Сонечка подтолкнула локтем Гулю: вот она!

Сусанка была в том же синеньком платье с белым воротничком и туфлях на низком каблуке. Только волосы заплела в толстую косу, на конце которой болтались побрякушки.

Она и не обратила внимания, что на нее уставились две девчонки, а если бы даже и заметила, не придала бы этому значения. А что смотрят, так она к этому привыкла — Сусанна считала себя первой красавицей города.

Она уже исчезла из виду, а девчонки все сидели на скамейке, обсуждая ее.

Первой откликнулась Гуля, удивленно протянув:

— Она же совсем-совсем некрасивая!

Сонечка чуть было не поддержала ее, но решила, что не имеет права — а она сама кто? С ее внешностью нужно молчать.

— Ну нет, Гуля, она все-таки хорошенькая, я ее тогда не очень разглядела, — возразила Соня.

— Нет, нет, — не соглашалась Гуля, — просто она так сделала, что все ее считают красавицей… Как Фаинка в Грозном. Вот некоторые как-то умеют делать, что все только и говорят про них: «Красавица, красавица!» Как это получается у них? Я не понимаю… Вот ты же не будешь так делать, верно? Потому что ты не умеешь, считаешь, что у тебя внешность обыкновенная… Ты не умеешь обманывать.

Сонечка смотрела на нее и думала, что за все тяжкое, тоскливое, одинокое существование в чужом городе судьба наконец послала ей ангела, невинного, мудрого и доброго.

— Тебе Сусанна и впрямь не понравилась? — переспросила она на всякий случай.

— Конечно, правда! — вскрикнула Гуля, широко открыв светлые огромные глаза. — И скажу Максику про его Сусанку!
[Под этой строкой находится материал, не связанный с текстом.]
/-! ### putBit -/

@[simp] theorem putBit_cfg (base p : Nat) (c : Bool) (s : State) : (putBit base p c s).cfg = s.cfg := rfl
@[simp] theorem putBit_ctrl (base p : Nat) (c : Bool) (s : State) : (putBit base p c s).ctrl = s.ctrl := rfl
@[simp] theorem putBit_busy (base p : Nat) (c : Bool) (s : State) : (putBit base p c s).busy = s.busy := rfl
@[simp] theorem putBit_doneFlag (base p : Nat) (c : Bool) (s : State) :
    (putBit base p c s).doneFlag = s.doneFlag := rfl
@[simp] theorem putBit_err (base p : Nat) (c : Bool) (s : State) : (putBit base p c s).err = s.err := rfl
@[simp] theorem putBit_ovr (base p : Nat) (c : Bool) (s : State) : (putBit base p c s).ovr = s.ovr := rfl
@[simp] theorem putBit_phase (base p : Nat) (c : Bool) (s : State) : (putBit base p c s).phase = s.phase := rfl
@[simp] theorem putBit_errInfo (base p : Nat) (c : Bool) (s : State) : (putBit base p c s).errInfo = s.errInfo := rfl
@[simp] theorem putBit_arg (base p : Nat) (c : Bool) (s : State) : (putBit base p c s).arg = s.arg := rfl
@[simp] theorem putBit_cmdLast (base p : Nat) (c : Bool) (s : State) : (putBit base p c s).cmdLast = s.cmdLast := rfl
@[simp] theorem putBit_argLat (base p : Nat) (c : Bool) (s : State) : (putBit base p c s).argLat = s.argLat := rfl
@[simp] theorem putBit_cmdLat (base p : Nat) (c : Bool) (s : State) : (putBit base p c s).cmdLat = s.cmdLat := rfl
@[simp] theorem putBit_result0 (base p : Nat) (c : Bool) (s : State) : (putBit base p c s).result0 = s.result0 := rfl
@[simp] theorem putBit_result1 (base p : Nat) (c : Bool) (s : State) : (putBit base p c s).result1 = s.result1 := rfl
@[simp] theorem putBit_freq (base p : Nat) (c : Bool) (s : State) : (putBit base p c s).freq = s.freq := rfl
@[simp] theorem putBit_node (base p : Nat) (c : Bool) (s : State) : (putBit base p c s).node = s.node := rfl
@[simp] theorem putBit_code (base p : Nat) (c : Bool) (s : State) : (putBit base p c s).code = s.code := rfl
@[simp] theorem putBit_bitLen (base p : Nat) (c : Bool) (s : State) : (putBit base p c s).bitLen = s.bitLen := rfl
@[simp] theorem putBit_bitPos (base p : Nat) (c : Bool) (s : State) : (putBit base p c s).bitPos = s.bitPos := rfl
@[simp] theorem putBit_abufPtr (base p : Nat) (c : Bool) (s : State) : (putBit base p c s).abufPtr = s.abufPtr := rfl
@[simp] theorem putBit_abuf (base p : Nat) (c : Bool) (s : State) :
    (putBit base p c s).abuf = Memory.write s.abuf (base + p / 8) (putBitByte (abufByte s (base + p / 8)) (p % 8) c) := rfl
@[simp] theorem putBit_rdata (base p : Nat) (c : Bool) (s : State) : (putBit base p c s).rdata = s.rdata := rfl
@[simp] theorem putBit_pending (base p : Nat) (c : Bool) (s : State) : (putBit base p c s).pending = s.pending := rfl
@[simp] theorem putBit_draws (base p : Nat) (c : Bool) (s : State) : (putBit base p c s).draws = s.draws := rfl
@[simp] theorem putBit_resets (base p : Nat) (c : Bool) (s : State) : (putBit base p c s).resets = s.resets := rfl

/-! ### readAny -/

@[simp] theorem readAny_cfg (s : State) : (readAny s).cfg = s.cfg := rfl
@[simp] theorem readAny_ctrl (s : State) : (readAny s).ctrl = s.ctrl := rfl
@[simp] theorem readAny_busy (s : State) : (readAny s).busy = s.busy := rfl
@[simp] theorem readAny_doneFlag (s : State) : (readAny s).doneFlag = s.doneFlag := rfl
@[simp] theorem readAny_err (s : State) : (readAny s).err = s.err := rfl
@[simp] theorem readAny_ovr (s : State) : (readAny s).ovr = s.ovr := rfl
@[simp] theorem readAny_phase (s : State) : (readAny s).phase = s.phase := rfl
@[simp] theorem readAny_errInfo (s : State) : (readAny s).errInfo = s.errInfo := rfl
@[simp] theorem readAny_arg (s : State) : (readAny s).arg = s.arg := rfl
@[simp] theorem readAny_cmdLast (s : State) : (readAny s).cmdLast = s.cmdLast := rfl
@[simp] theorem readAny_argLat (s : State) : (readAny s).argLat = s.argLat := rfl
@[simp] theorem readAny_cmdLat (s : State) : (readAny s).cmdLat = s.cmdLat := rfl
@[simp] theorem readAny_result0 (s : State) : (readAny s).result0 = s.result0 := rfl
@[simp] theorem readAny_result1 (s : State) : (readAny s).result1 = s.result1 := rfl
@[simp] theorem readAny_freq (s : State) : (readAny s).freq = s.freq := rfl
@[simp] theorem readAny_node (s : State) : (readAny s).node = s.node := rfl
@[simp] theorem readAny_code (s : State) : (readAny s).code = s.code := rfl
@[simp] theorem readAny_bitLen (s : State) : (readAny s).bitLen = s.bitLen := rfl
@[simp] theorem readAny_bitPos (s : State) : (readAny s).bitPos = s.bitPos := rfl
@[simp] theorem readAny_abufPtr (s : State) : (readAny s).abufPtr = s.abufPtr := rfl
@[simp] theorem readAny_abuf (s : State) : (readAny s).abuf = s.abuf := rfl
@[simp] theorem readAny_rdata (s : State) : (readAny s).rdata = Config.busyRead s.draws := rfl
@[simp] theorem readAny_pending (s : State) : (readAny s).pending = s.pending := rfl
@[simp] theorem readAny_draws (s : State) : (readAny s).draws = s.draws + 1 := rfl
@[simp] theorem readAny_resets (s : State) : (readAny s).resets = s.resets := rfl
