-- ==== Sys2Proof/Laws/HostProgram.lean ====
section
/-! SUPPORT. The laws of host programs: what each action's turn does, and turns in sequence. -/

namespace Sys2Proof.Machine

@[simp] theorem runOut_next (f : State → List HostAct) (t : State) :
    runOut f (.next t) = .next { acts := f t, state := t } := rfl

@[simp] theorem takeTurns_nil (r : HostRun) : takeTurns [] r = .next r := rfl

/-- A turn that goes on is followed by the rest. -/
theorem takeTurns_cons_next {x : Turn} {r r' : HostRun} (h : takeTurn x r = .next r') (xs : List Turn) :
    takeTurns (x :: xs) r = takeTurns xs r' := by simp [takeTurns, h]

theorem takeTurns_append_next {xs : List Turn} {r r' : HostRun} (h : takeTurns xs r = .next r') (ys : List Turn) :
    takeTurns (xs ++ ys) r = takeTurns ys r' := by
  induction xs generalizing r with
  | nil => cases h; rfl
  | cons x xs ih =>
    simp only [List.cons_append, takeTurns] at h ⊢
    split at h
    · exact ih h
    · cases h
    · cases h

@[simp] theorem hostTurn_done (s : State) : hostTurn { acts := [], state := s } = .next { acts := [], state := s } := rfl

@[simp] theorem hostTurn_write (r : Reg) (v : Word) (rest : List HostAct) (s : State) :
    hostTurn { acts := .write r v :: rest, state := s } =
      .next { acts := rest, state := busWrite (regOffset r) v s } := rfl

@[simp] theorem hostTurn_read (r : Reg) (rest : List HostAct) (s : State) :
    hostTurn { acts := .read r :: rest, state := s } = .next { acts := rest, state := busRead (regOffset r) s } := rfl

@[simp] theorem hostTurn_decSym (rest : List HostAct) (s : State) :
    hostTurn { acts := .decSym :: rest, state := s } =
      .next { acts := .waitIdle :: .endTest :: rest, state := busWrite (regOffset .cmd) (encode .decSym) s } := rfl

@[simp] theorem takeTurn_outside_complete (acts : List HostAct) (s : State) :
    takeTurn (.outside .complete) { acts := acts, state := s } = runOut (fun _ => acts) (engineTurn s) := rfl

/-- The host's turn never stops: only the engine's can. -/
theorem hostTurn_goes (r : HostRun) : ∃ r', hostTurn r = .next r' := by
  obtain ⟨acts, s⟩ := r
  cases acts with
  | nil => exact ⟨_, rfl⟩
  | cons a rest => cases a <;> exact ⟨_, rfl⟩

end Sys2Proof.Machine
end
А то размечтался!

— Не надо ему говорить, — возразила Сонечка, — он на тебя рассердится…

— Почему? — удивилась Гуля. — Я же ни в чем не виновата…

— Он сорвет на тебе зло.

— Подумаешь! — беспечно бросила Гуля. — Что ли, я его боюсь? Даже когда он меня ударил, я не забоялась. Просто он бешеный, нрав у него такой…

Гуля не говорила о том, что Макс может и руку поднять, не хотела в плохом виде выставлять брата, но забылась — ей казалось, что соседка знает о них все… А в душе у Сонечки поднялась буря негодования: этот поганый парень посмел поднять руку на такого ангела?! Ну уж этого Соня никогда ему не простит!

Она подумала, что первой местью будет то, что он увидит Сусанку! Насчет следующего удара у нее бродили кое-какие мысли, но еще не оформившиеся, однако она непременно обрушится на обидчика.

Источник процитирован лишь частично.